The Alula phone case conveniently stores and dispenses daily birth control pills. Missed doses can reduce birth control’s effectiveness by as much as 8% per day so Alula’s phone application and case tracks the pills and reminds the owner to take their pills at optimal times.
Social robots interact and communicate with humans by following social behaviors and rules attached to their roles. This friendly robot continues a line of research projects that study human-robot interaction. Although commercially-available social robots now exist in the markplace, this project demonstrates a more affordable solution that offloads intensive computer processes to a cloud server to achieve low-cost yet real-time interaction with humans. Graduate students Xiao Liu and Tao Liu developed these systems in Professor Kiju Lee's Distributed Intelligence and Robotics Lab (dirLAB).
The AW-1 by Path Robotics is an autonomous robotic welder. It uses proprietary image processing techniques to automatically find and weld seams. There is no programming involved - the machine is capable of operating automatically with zero prior knowledge of the part to be welded.
Embedded electronics in this glove allow it to function as an innovative remote control device. Data from flexible resistive sensors in four fingers along with a force-sensing resistor in the thumb are transmitted using an XBee radio communication module to the receiving equipment. To test this technology, the glove was used to remotely control a small research robot in Professor Kiju Lee's Distributed Intelligence & Robotics Laboratory.
Reconfigurable Origami Antenna
This radio signal tracking robot incorporates a collapsing planar antenna constructed from a laminate of aluminum foil and paper. When antenna is deployed, the robot will rotate and continuously measure the signal strength of a nearby radio transmitter. When the angular direction of the maximum signal strength is found, the robot will move in that direction a fixed amount and iterate this process to eventually locate the source of the transmitter. Graduate student Chuanqi Zheng built this research robot in Professor Kiju Lee's Distributed Intelligence & Robotics Laboratory.

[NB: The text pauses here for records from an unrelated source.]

-- ==== Sys2Proof/Laws/WithinFrame.lean ====
section
/-! SUPPORT. Generated: the parts of the state that the operations of Machine/Frame.lean leave alone. -/

namespace Sys2Proof.Machine

set_option autoImplicit false
set_option Elab.async false
set_option linter.unusedTactic false
set_option linter.unreachableTactic false
set_option linter.unusedSimpArgs false
set_option linter.unusedVariables false

variable {K : Part → Prop} {sB : State}

theorem State.setTwinTree_within {s : State} (h : s.Within K sB) (p : Fin 32) (x : TwinTree) (k_twn : K .twn := by assumption) : (State.setTwinTree s p x).Within K sB := by
  unfold State.setTwinTree
  repeat' first
    | with_reducible exact h
    | with_reducible assumption
    | simp only [↓within_twn k_twn]
    | intro _
    | refine fst_within (by assumption) ?_
    | refine snd_within (by assumption) ?_
    | split
    | dsimp only


theorem State.pmMod_within {s : State} (h : s.Within K sB) (k : Nat) (f : PmAcc → PmAcc) (k_pm : K .pm := by assumption) : (State.pmMod s k f).Within K sB := by
  unfold State.pmMod
  repeat' first
    | with_reducible exact h
    | with_reducible assumption
    | simp only [↓within_pm k_pm]
    | intro _
    | refine fst_within (by assumption) ?_
    | refine snd_within (by assumption) ?_
    | split
    | dsimp only


theorem State.profileBroadcast_within {s : State} (h : s.Within K sB) (p : Fin 32) (sd n : Nat) (k_act : K .act := by assumption) (k_twn : K .twn := by assumption) : (State.profileBroadcast s p sd n).Within K sB := by
  unfold State.profileBroadcast
  repeat' first
    | with_reducible exact h
    | with_reducible assumption
    | with_reducible apply State.queuePloam_within
    | with_reducible apply foldl_within
    | intro _
    | refine fst_within (by assumption) ?_
    | refine snd_within (by assumption) ?_
    | split
    | dsimp only


theorem State.takePartition_within {s : State} (h : s.Within K sB) (p : Fin 32) (sd n : Nat) (k_words : K .words := by assumption) (k_ctrs : K .ctrs := by assumption) (k_flt : K .flt := by assumption) (k_act : K .act := by assumption) (k_whf : K .whf := by assumption) (k_twn : K .twn := by assumption) (k_tly : K .tly := by assumption) : (State.takePartition s p sd n).1.Within K sB := by
  unfold State.takePartition
  repeat' first
    | with_reducible exact h
    | with_reducible assumption
    | with_reducible apply State.setPlq_within
    | with_reducible apply State.drop_within
    | with_reducible apply State.repaired_within
    | with_reducible apply State.replicate_within
    | intro _
    | refine fst_within (by assumption) ?_
    | refine snd_within (by assumption) ?_
    | split
    | dsimp only


theorem State.carryLate_within {s : State} (h : s.Within K sB) (p : Fin 32) (sd n : Nat) (k_ctrs : K .ctrs := by assumption) (k_act : K .act := by assumption) (k_whf : K .whf := by assumption) (k_pm : K .pm := by assumption) (k_twn : K .twn := by assumption) (k_tly : K .tly := by assumption) : (State.carryLate s p sd n).Within K sB := by
  unfold State.carryLate
  repeat' first
    | with_reducible exact h
    | with_reducible assumption
    | simp only [↓within_whf k_whf]
    | with_reducible apply State.carry_within
    | with_reducible apply foldl_within
    | intro _
    | refine fst_within (by assumption) ?_
    | refine snd_within (by assumption) ?_
    | split
    | dsimp only


theorem State.lock_within {s : State} (h : s.Within K sB) (p : Fin 32) (sd : Nat) (k_words : K .words := by assumption) (k_ctrs : K .ctrs := by assumption) (k_free : K .free := by assumption) (k_flt : K .flt := by assumption) (k_pon : K .pon := by assumption) (k_act : K .act := by assumption) (k_whf : K .whf := by assumption) (k_pm : K .pm := by assumption) (k_twn : K .twn := by assumption) (k_tly : K .tly := by assumption) : (State.lock s p sd).Within K sB := by
  unfold State.lock
  repeat' first
    | with_reducible exact h
    | with_reducible assumption
    | simp only [↓within_twn k_twn]
    | with_reducible apply State.profileBroadcast_within
    | with_reducible apply State.inflight_within
    | with_reducible apply State.takePartition_within
    | with_reducible apply State.setSide_within
    | with_reducible apply State.count_within
    | with_reducible apply State.carryLate_within
    | with_reducible apply State.raise_within
    | with_reducible apply State.deferSwap_within
    | intro _
    | refine fst_within (by assumption) ?_
    | refine snd_within (by assumption) ?_
    | split
    | dsimp only


theorem State.ploamSent_within {s : State} (h : s.Within K sB) (p : Fin 32) (sd n : Nat) (m : Ploam) (k_words : K .words := by assumption) (k_ctrs : K .ctrs := by assumption) (k_pon : K .pon := by assumption) (k_act : K .act := by assumption) (k_pm : K .pm := by assumption) (k_twn : K .twn := by assumption) (k_tly : K .tly := by assumption) : (State.ploamSent s p sd n m).Within K sB := by
  unfold State.ploamSent
  repeat' first
    | with_reducible exact h
    | with_reducible assumption
    | with_reducible apply State.inc_within
    | with_reducible apply State.setSide_within
    | with_reducible apply State.wr_within
    | with_reducible apply State.setSlot_within
    | with_reducible apply State.setTreeSt_within
    | intro _
    | refine fst_within (by assumption) ?_
    | refine snd_within (by assumption) ?_
    | split
    | dsimp only


theorem State.modSent_within {s : State} (h : s.Within K sB) (p : Fin 32) (sd : Nat) (f : DsFrame → DsFrame) (k_pon : K .pon := by assumption) : (State.modSent s p sd f).Within K sB := by
  unfold State.modSent
  repeat' first
    | with_reducible exact h
    | with_reducible assumption
    | with_reducible apply State.setSide_within
    | intro _
    | refine fst_within (by assumption) ?_
    | refine snd_within (by assumption) ?_
    | split
    | dsimp only


theorem State.fillTo_within {s : State} (h : s.Within K sB) (p : Fin 32) (sd stop : Nat) (k_pon : K .pon := by assumption) : (State.fillTo s p sd stop).Within K sB := by
  unfold State.fillTo
  repeat' first
    | with_reducible exact h
    | with_reducible assumption
    | with_reducible apply State.modSent_within
    | intro _
    | refine fst_within (by assumption) ?_
    | refine snd_within (by assumption) ?_
    | split
    | dsimp only


theorem State.sendPiece_within {s : State} (h : s.Within K sB) (p : Fin 32) (sd key sfc pos n : Nat) (o : Out) (t : List Out) (k_ctrs : K .ctrs := by assumption) (k_flt : K .flt := by assumption) (k_pon : K .pon := by assumption) (k_cpg : K .cpg := by assumption) (k_keys : K .keys := by assumption) (k_tly : K .tly := by assumption) : (State.sendPiece s p sd key sfc pos n o t).Within K sB := by
  unfold State.sendPiece
  repeat' first
    | with_reducible exact h
    | with_reducible assumption
    | simp only [↓within_cpg k_cpg]
    | with_reducible apply State.cipherPiece_within
    | with_reducible apply State.unref_within
    | with_reducible apply State.modSent_within
    | intro _
    | refine fst_within (by assumption) ?_
    | refine snd_within (by assumption) ?_
    | split
    | dsimp only
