-- ==== Sys2Proof/Laws/WithinRegWrite.lean ====
section
/-! SUPPORT. Generated: the parts of the state that the operations of Machine/RegWrite.lean leave alone. -/

namespace Sys2Proof.Machine

set_option autoImplicit false
set_option Elab.async false
set_option linter.unusedTactic false
set_option linter.unreachableTactic false
set_option linter.unusedSimpArgs false
set_option linter.unusedVariables false

variable {K : Part → Prop} {sB : State}

theorem nextOr_within {s : State} (h : s.Within K sB) (o : Host.Outcome State Fault Refusal) (ho : Completes o (fun t => t.Within K sB))  :
    (nextOr s o).Within K sB := by
  obtain ⟨t, rfl, ht⟩ := ho
  exact ht


theorem State.plainWrite_within {s : State} (h : s.Within K sB) (ag : Agent) (a : Nat) (v : Word) (k_words : K .words := by assumption) (k_ctrs : K .ctrs := by assumption) (k_free : K .free := by assumption) (k_flt : K .flt := by assumption) (k_tly : K .tly := by assumption) : (State.plainWrite s ag a v).Within K sB := by
  unfold State.plainWrite
  repeat' first
    | with_reducible exact h
    | with_reducible assumption
    | with_reducible apply State.gate_within
    | with_reducible apply State.storeWord_within
    | intro _
    | refine fst_within (by assumption) ?_
    | refine snd_within (by assumption) ?_
    | split
    | dsimp only


theorem State.drop_within {s : State} (h : s.Within K sB) (ag : Agent) (a : Nat) (k_words : K .words := by assumption) (k_ctrs : K .ctrs := by assumption) (k_free : K .free := by assumption) (k_flt : K .flt := by assumption) (k_tly : K .tly := by assumption) : (State.drop s ag a).Within K sB := by
  unfold State.drop
  repeat' first
    | with_reducible exact h
    | with_reducible assumption
    | with_reducible apply State.gate_within
    | with_reducible apply State.deny_within
    | intro _
    | refine fst_within (by assumption) ?_
    | refine snd_within (by assumption) ?_
    | split
    | dsimp only


theorem State.ctrWrite_within {s : State} (h : s.Within K sB) (ag : Agent) (a b : Nat) (v : Word) (k_words : K .words := by assumption) (k_ctrs : K .ctrs := by assumption) (k_free : K .free := by assumption) (k_flt : K .flt := by assumption) (k_tly : K .tly := by assumption) : (State.ctrWrite s ag a b v).Within K sB := by
  unfold State.ctrWrite
  refine State.gate_within h _ _ _ (fun t ht => ?_)
  split
  · exact ctrs_within ht _
  · exact ht


theorem State.tlyRegWrite_within {s : State} (h : s.Within K sB) (ag : Agent) (a : Nat) (v : Word) (k_words : K .words := by assumption) (k_ctrs : K .ctrs := by assumption) (k_free : K .free := by assumption) (k_flt : K .flt := by assumption) (k_pm : K .pm := by assumption) (k_tly : K .tly := by assumption) : (State.tlyRegWrite s ag a v).Within K sB := by
  unfold State.tlyRegWrite
  repeat' first
    | with_reducible exact h
    | with_reducible assumption
    | with_reducible apply State.tlyCtrl_within
    | with_reducible apply State.drop_within
    | with_reducible apply State.plainWrite_within
    | with_reducible apply State.gate_within
    | with_reducible apply State.storeWord_within
    | with_reducible apply State.deny_within
    | intro _
    | refine fst_within (by assumption) ?_
    | refine snd_within (by assumption) ?_
    | split
    | dsimp only


theorem State.slewWrite_within {s : State} (h : s.Within K sB) (ag : Agent) (a : Nat) (v : Word) (k_words : K .words := by assumption) (k_ctrs : K .ctrs := by assumption) (k_free : K .free := by assumption) (k_flt : K .flt := by assumption) (k_hrl : K .hrl := by assumption) (k_tly : K .tly := by assumption) : (State.slewWrite s ag a v).Within K sB := by
  unfold State.slewWrite
  repeat' first
    | with_reducible exact h
    | with_reducible assumption
    | simp only [↓within_hrl k_hrl]
    | with_reducible apply State.gate_within
    | with_reducible apply State.storeWord_within
    | intro _
    | refine fst_within (by assumption) ?_
    | refine snd_within (by assumption) ?_
    | split
    | dsimp only


theorem State.hrlRegWrite_within {s : State} (h : s.Within K sB) (ag : Agent) (a : Nat) (v : Word) (k_words : K .words := by assumption) (k_ctrs : K .ctrs := by assumption) (k_free : K .free := by assumption) (k_flt : K .flt := by assumption) (k_pon : K .pon := by assumption) (k_pm : K .pm := by assumption) (k_hrl : K .hrl := by assumption) (k_tly : K .tly := by assumption) : (State.hrlRegWrite s ag a v).Within K sB := by
  unfold State.hrlRegWrite
  repeat' first
    | with_reducible apply nextOr_within
    | with_reducible exact h
    | with_reducible assumption
    | with_reducible apply execSwitchOutput_within
    | with_reducible apply execOutStep_within
    | with_reducible apply State.plainWrite_within
    | with_reducible apply State.slewWrite_within
    | with_reducible apply execDomainEnWrite_within
    | with_reducible apply State.gate_within
    | with_reducible apply State.putWord_within
    | with_reducible apply execPhaseSampleCommit_within
    | with_reducible apply execReacquire_within
    | intro _
    | refine fst_within (by assumption) ?_
    | refine snd_within (by assumption) ?_
    | split
    | dsimp only


theorem State.clearAdj_within {s : State} (h : s.Within K sB) (k_words : K .words := by assumption) : (State.clearAdj s).Within K sB := by
  unfold State.clearAdj
  repeat' first
    | with_reducible exact h
    | with_reducible assumption
    | with_reducible apply State.wr_within
    | with_reducible apply foldl_within
    | intro _
    | refine fst_within (by assumption) ?_
    | refine snd_within (by assumption) ?_
    | split
    | dsimp only
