-- ==== Sys2Proof/Laws/Frames.lean ====
section
/-! SUPPORT. Generated: the parts of the state each command leaves alone. -/

namespace Sys2Proof.Machine

set_option autoImplicit false
set_option Elab.async false
set_option linter.unusedTactic false
set_option linter.unreachableTactic false
set_option linter.unusedSimpArgs false
set_option linter.unusedVariables false

variable {K : Part → Prop} {sB : State}

theorem ok_within {s : State} (h : s.Within K sB)  : Completes (ok s) (fun t => t.Within K sB) := by
  unfold ok
  repeat' first
    | with_reducible refine completes_within _ ?_
    | with_reducible exact h
    | with_reducible assumption
    | intro _
    | refine fst_within (by assumption) ?_
    | refine snd_within (by assumption) ?_
    | split
    | dsimp only


theorem execMapBuildStart_within {s : State} (h : s.Within K sB) (k_words : K .words := by assumption) (k_ctrs : K .ctrs := by assumption) (k_free : K .free := by assumption) (k_act : K .act := by assumption) (k_whf : K .whf := by assumption) (k_pm : K .pm := by assumption) (k_twn : K .twn := by assumption) (k_tly : K .tly := by assumption) : Completes (execMapBuildStart s) (fun t => t.Within K sB) := by
  unfold execMapBuildStart
  extract_lets cap s1 image r built old src wsrc s2
  have h1 : s1.Within K sB := foldl_within _ _ (foldl_within _ _ (State.wr_within h ..) (fun t p ht => State.swapAtBuild_within ht ..))
    (fun t x ht => State.closeWindows_within ht ..)
  have hr : r.1.Within K sB := foldl_fst_within _ _ h1 (fun a x ha => State.buildOne_within ha ..)
  have h2 : s2.Within K sB := by
    simp only [s2, ↓within_whf k_whf]
    exact hr
  clear_value s2 s1
  refine completes_ite_within (completes_within _ h) (completes_within _ ?_)
  with_reducible refine foldl_within _ _ h2 (fun t p ht => ?_)
  with_reducible exact State.mirror_within ht ..


theorem execAssayerCheck_within {s : State} (h : s.Within K sB) (buildTime assayTime : BitVec 16) (mismatch : List (Fin 32 × Side)) (k_words : K .words := by assumption) (k_ctrs : K .ctrs := by assumption) (k_flt : K .flt := by assumption) (k_act : K .act := by assumption) (k_whf : K .whf := by assumption) (k_pm : K .pm := by assumption) (k_twn : K .twn := by assumption) (k_tly : K .tly := by assumption) :
    Completes (execAssayerCheck buildTime assayTime mismatch s) (fun t => t.Within K sB) := by
  unfold execAssayerCheck
  split
  · exact completes_within _ h
  · next b e =>
    extract_lets r c d s2
    have hr : r.1.Within K sB := State.checkAll_within h b
    clear_value r
    have hc : c.1.Within K sB := State.rule10_within hr r.2
    clear_value c
    have hd : d.1.Within K sB := by
      refine foldl_fst_within _ _ hc (fun a x ha => ?_)
      dsimp only
      split
      · with_reducible exact State.raise_within (ite_within ha (State.carry_within ha ..)) ..
      · exact ha
    clear_value d
    have h2 : s2.Within K sB := State.wr_within (State.wr_within hd ..) ..
    clear_value s2
    refine completes_within _ ?_
    simp only [↓within_whf k_whf]
    exact h2


theorem execMapRelease_within {s : State} (h : s.Within K sB) (p : Fin 32) (sd : Side) (k_words : K .words := by assumption) (k_ctrs : K .ctrs := by assumption) (k_flt : K .flt := by assumption) (k_pon : K .pon := by assumption) (k_act : K .act := by assumption) (k_whf : K .whf := by assumption) (k_pm : K .pm := by assumption) (k_twn : K .twn := by assumption) (k_tly : K .tly := by assumption) : Completes (execMapRelease p sd s) (fun t => t.Within K sB) := by
  unfold execMapRelease
  repeat' first
    | with_reducible refine completes_within _ ?_
    | with_reducible exact h
    | with_reducible assumption
    | simp only [↓within_whf k_whf]
    | with_reducible apply ok_within
    | with_reducible apply State.inc_within
    | with_reducible apply State.count_within
    | with_reducible apply State.carry_within
    | with_reducible apply State.shortfalls_within
    | with_reducible apply State.setSide_within
    | with_reducible apply State.inflight_within
    | with_reducible apply State.mirror_within
    | intro _
    | refine fst_within (by assumption) ?_
    | refine snd_within (by assumption) ?_
    | split
    | dsimp only


theorem execAllocWrite_within {s : State} (h : s.Within K sB) (ag : Agent) (p : Fin 32) (i : Fin 1024) (w0 w1 w2 w3 w4 : Word) (k_words : K .words := by assumption) (k_ctrs : K .ctrs := by assumption) (k_flt : K .flt := by assumption) (k_twn : K .twn := by assumption) (k_tly : K .tly := by assumption) : Completes (execAllocWrite ag p i w0 w1 w2 w3 w4 s) (fun t => t.Within K sB) := by
  unfold execAllocWrite
  repeat' first
    | with_reducible refine completes_within _ ?_
    | with_reducible exact h
    | with_reducible assumption
    | with_reducible apply ok_within
    | with_reducible apply State.winGate_within
    | with_reducible apply State.deny_within
    | with_reducible apply State.allocWrite_within
    | intro _
    | refine fst_within (by assumption) ?_
    | refine snd_within (by assumption) ?_
    | split
    | dsimp only
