-- ==== Sys2Proof/Laws/Setters.lean ====
section
/-! SUPPORT. Generated: the setters of the parts of the state change no other field. -/

namespace Sys2Proof.Machine

set_option autoImplicit false
set_option Elab.async false

@[simp] theorem State.setFn_words (s : State) (f : Nat) (x : Fn) : (State.setFn s f x).words = s.words := rfl
@[simp] theorem State.setFn_latch (s : State) (f : Nat) (x : Fn) : (State.setFn s f x).latch = s.latch := rfl
@[simp] theorem State.setFn_ctrs (s : State) (f : Nat) (x : Fn) : (State.setFn s f x).ctrs = s.ctrs := rfl
@[simp] theorem State.setFn_now (s : State) (f : Nat) (x : Fn) : (State.setFn s f x).now = s.now := rfl
@[simp] theorem State.setFn_free (s : State) (f : Nat) (x : Fn) : (State.setFn s f x).free = s.free := rfl
@[simp] theorem State.setFn_pending (s : State) (f : Nat) (x : Fn) : (State.setFn s f x).pending = s.pending := rfl
@[simp] theorem State.setFn_flt (s : State) (f : Nat) (x : Fn) : (State.setFn s f x).flt = s.flt := rfl
@[simp] theorem State.setFn_pon (s : State) (f : Nat) (x : Fn) : (State.setFn s f x).pon = s.pon := rfl
@[simp] theorem State.setFn_act (s : State) (f : Nat) (x : Fn) : (State.setFn s f x).act = s.act := rfl
@[simp] theorem State.setFn_whf (s : State) (f : Nat) (x : Fn) : (State.setFn s f x).whf = s.whf := rfl
@[simp] theorem State.setFn_cpg (s : State) (f : Nat) (x : Fn) : (State.setFn s f x).cpg = s.cpg := rfl
@[simp] theorem State.setFn_keys (s : State) (f : Nat) (x : Fn) : (State.setFn s f x).keys = s.keys := rfl
@[simp] theorem State.setFn_pm (s : State) (f : Nat) (x : Fn) : (State.setFn s f x).pm = s.pm := rfl
@[simp] theorem State.setFn_stw (s : State) (f : Nat) (x : Fn) : (State.setFn s f x).stw = s.stw := rfl
@[simp] theorem State.setFn_twn (s : State) (f : Nat) (x : Fn) : (State.setFn s f x).twn = s.twn := rfl
@[simp] theorem State.setFn_ldg (s : State) (f : Nat) (x : Fn) : (State.setFn s f x).ldg = s.ldg := rfl
@[simp] theorem State.setFn_eng (s : State) (f : Nat) (x : Fn) : (State.setFn s f x).eng = s.eng := rfl
@[simp] theorem State.setFn_fwd (s : State) (f : Nat) (x : Fn) : (State.setFn s f x).fwd = s.fwd := rfl
@[simp] theorem State.setFn_hrl (s : State) (f : Nat) (x : Fn) : (State.setFn s f x).hrl = s.hrl := rfl
@[simp] theorem State.setFn_shl (s : State) (f : Nat) (x : Fn) : (State.setFn s f x).shl = s.shl := rfl
@[simp] theorem State.setFn_tly (s : State) (f : Nat) (x : Fn) : (State.setFn s f x).tly = s.tly := rfl
@[simp] theorem State.setFn_wdn (s : State) (f : Nat) (x : Fn) : (State.setFn s f x).wdn = s.wdn := rfl
@[simp] theorem State.setFn_boot (s : State) (f : Nat) (x : Fn) : (State.setFn s f x).boot = s.boot := rfl
@[simp] theorem State.setFn_rdata (s : State) (f : Nat) (x : Fn) : (State.setFn s f x).rdata = s.rdata := rfl
@[simp] theorem State.setFn_rd (s : State) (f : Nat) (x : Fn) (fld : Fld) : (State.setFn s f x).rd fld = s.rd fld := rfl
@[simp] theorem State.setFn_word (s : State) (f : Nat) (x : Fn) (adr : Nat) : (State.setFn s f x).word adr = s.word adr := rfl

@[simp] theorem State.setSide_words (s : State) (p : Fin 32) (sd : Nat) (x : PonSide) : (State.setSide s p sd x).words = s.words := rfl
@[simp] theorem State.setSide_latch (s : State) (p : Fin 32) (sd : Nat) (x : PonSide) : (State.setSide s p sd x).latch = s.latch := rfl
@[simp] theorem State.setSide_ctrs (s : State) (p : Fin 32) (sd : Nat) (x : PonSide) : (State.setSide s p sd x).ctrs = s.ctrs := rfl
@[simp] theorem State.setSide_now (s : State) (p : Fin 32) (sd : Nat) (x : PonSide) : (State.setSide s p sd x).now = s.now := rfl
@[simp] theorem State.setSide_free (s : State) (p : Fin 32) (sd : Nat) (x : PonSide) : (State.setSide s p sd x).free = s.free := rfl
@[simp] theorem State.setSide_pending (s : State) (p : Fin 32) (sd : Nat) (x : PonSide) : (State.setSide s p sd x).pending = s.pending := rfl
@[simp] theorem State.setSide_flt (s : State) (p : Fin 32) (sd : Nat) (x : PonSide) : (State.setSide s p sd x).flt = s.flt := rfl
@[simp] theorem State.setSide_act (s : State) (p : Fin 32) (sd : Nat) (x : PonSide) : (State.setSide s p sd x).act = s.act := rfl
@[simp] theorem State.setSide_whf (s : State) (p : Fin 32) (sd : Nat) (x : PonSide) : (State.setSide s p sd x).whf = s.whf := rfl
@[simp] theorem State.setSide_cpg (s : State) (p : Fin 32) (sd : Nat) (x : PonSide) : (State.setSide s p sd x).cpg = s.cpg := rfl
@[simp] theorem State.setSide_keys (s : State) (p : Fin 32) (sd : Nat) (x : PonSide) : (State.setSide s p sd x).keys = s.keys := rfl
@[simp] theorem State.setSide_pm (s : State) (p : Fin 32) (sd : Nat) (x : PonSide) : (State.setSide s p sd x).pm = s.pm := rfl
@[simp] theorem State.setSide_stw (s : State) (p : Fin 32) (sd : Nat) (x : PonSide) : (State.setSide s p sd x).stw = s.stw := rfl
@[simp] theorem State.setSide_twn (s : State) (p : Fin 32) (sd : Nat) (x : PonSide) : (State.setSide s p sd x).twn = s.twn := rfl
@[simp] theorem State.setSide_ldg (s : State) (p : Fin 32) (sd : Nat) (x : PonSide) : (State.setSide s p sd x).ldg = s.ldg := rfl
@[simp] theorem State.setSide_eng (s : State) (p : Fin 32) (sd : Nat) (x : PonSide) : (State.setSide s p sd x).eng = s.eng := rfl
@[simp] theorem State.setSide_fwd (s : State) (p : Fin 32) (sd : Nat) (x : PonSide) : (State.setSide s p sd x).fwd = s.fwd := rfl
@[simp] theorem State.setSide_hrl (s : State) (p : Fin 32) (sd : Nat) (x : PonSide) : (State.setSide s p sd x).hrl = s.hrl := rfl
@[simp] theorem State.setSide_shl (s : State) (p : Fin 32) (sd : Nat) (x : PonSide) : (State.setSide s p sd x).shl = s.shl := rfl
@[simp] theorem State.setSide_tly (s : State) (p : Fin 32) (sd : Nat) (x : PonSide) : (State.setSide s p sd x).tly = s.tly := rfl
@[simp] theorem State.setSide_wdn (s : State) (p : Fin 32) (sd : Nat) (x : PonSide) : (State.setSide s p sd x).wdn = s.wdn := rfl
@[simp] theorem State.setSide_boot (s : State) (p : Fin 32) (sd : Nat) (x : PonSide) : (State.setSide s p sd x).boot = s.boot := rfl
@[simp] theorem State.setSide_hst (s : State) (p : Fin 32) (sd : Nat) (x : PonSide) : (State.setSide s p sd x).hst = s.hst := rfl
@[simp] theorem State.setSide_rdata (s : State) (p : Fin 32) (sd : Nat) (x : PonSide) : (State.setSide s p sd x).rdata = s.rdata := rfl
@[simp] theorem State.setSide_rd (s : State) (p : Fin 32) (sd : Nat) (x : PonSide) (fld : Fld) : (State.setSide s p sd x).rd fld = s.rd fld := rfl
@[simp] theorem State.setSide_word (s : State) (p : Fin 32) (sd : Nat) (x : PonSide) (adr : Nat) : (State.setSide s p sd x).word adr = s.word adr := rfl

A team of two undergraduate students, Tom Milyo and Ian Finlay, built this propane-fired steel forge capable of reaching 2000 degrees Fahrenheit. The forge was constructed from a compressed air tank lined with a ceramic wool insulation material called kaowool that was coated in a refractory cement called ITC-100 to protect the wool from structural damage during firing.
MothBot is a biologically-inspired research project to create a robot that mimics the Manduca Sexta hawkmoth. Flapping Wing Micro Air Vehicles (FWMAV) are a relatively new branch of robotics currently being explored in the CWRU Biologically Inspired Robotics laboratory. The test stand includes a laser-cut acrylic enclosure to house a microcontroller and control surfaces in addition to a 100-gram micro load cell that measures the lift force generated by the flapping of the polymer wings.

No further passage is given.